● **WHAT YOU WILL DO**
Once the line with "Valid k0 (Part.banks.read (State.deliver d" is found in the entries below, repeat it and each following line exactly, up to and including the line with "[setNoticesDraws_read (part := .banks) (by decide)]". Add no other lines.

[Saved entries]
********
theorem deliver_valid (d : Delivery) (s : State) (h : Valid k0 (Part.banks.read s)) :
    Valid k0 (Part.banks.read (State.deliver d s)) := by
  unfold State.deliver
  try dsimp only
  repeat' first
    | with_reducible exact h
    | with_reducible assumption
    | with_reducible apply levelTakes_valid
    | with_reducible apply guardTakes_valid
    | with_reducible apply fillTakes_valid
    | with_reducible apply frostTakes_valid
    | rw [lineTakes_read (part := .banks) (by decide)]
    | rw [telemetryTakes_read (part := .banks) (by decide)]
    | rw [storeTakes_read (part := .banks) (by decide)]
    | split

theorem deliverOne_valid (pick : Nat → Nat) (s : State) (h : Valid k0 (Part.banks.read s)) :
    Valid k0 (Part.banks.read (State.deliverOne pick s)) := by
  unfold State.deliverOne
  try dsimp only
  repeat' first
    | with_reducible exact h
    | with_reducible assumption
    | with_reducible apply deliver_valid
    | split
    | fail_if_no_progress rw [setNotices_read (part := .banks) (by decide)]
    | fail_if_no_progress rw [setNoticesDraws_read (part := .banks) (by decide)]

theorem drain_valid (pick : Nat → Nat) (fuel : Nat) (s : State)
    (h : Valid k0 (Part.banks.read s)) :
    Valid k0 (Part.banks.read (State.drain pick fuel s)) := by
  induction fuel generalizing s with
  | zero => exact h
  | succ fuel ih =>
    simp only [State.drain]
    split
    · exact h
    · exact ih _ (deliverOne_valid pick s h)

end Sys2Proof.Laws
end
********
● **FINISHED EXERCISE**
    Valid k0 (Part.banks.read (State.deliver d s)) := by
  unfold State.deliver
  try dsimp only
  repeat' first
    | with_reducible exact h
    | with_reducible assumption
    | with_reducible apply levelTakes_valid
    | with_reducible apply guardTakes_valid
    | with_reducible apply fillTakes_valid
    | with_reducible apply frostTakes_valid
    | rw [lineTakes_read (part := .banks) (by decide)]
    | rw [telemetryTakes_read (part := .banks) (by decide)]
    | rw [storeTakes_read (part := .banks) (by decide)]
    | split

theorem deliverOne_valid (pick : Nat → Nat) (s : State) (h : Valid k0 (Part.banks.read s)) :
    Valid k0 (Part.banks.read (State.deliverOne pick s)) := by
  unfold State.deliverOne
  try dsimp only
  repeat' first
    | with_reducible exact h
    | with_reducible assumption
    | with_reducible apply deliver_valid
    | split
    | fail_if_no_progress rw [setNotices_read (part := .banks) (by decide)]
    | fail_if_no_progress rw [setNoticesDraws_read (part := .banks) (by decide)]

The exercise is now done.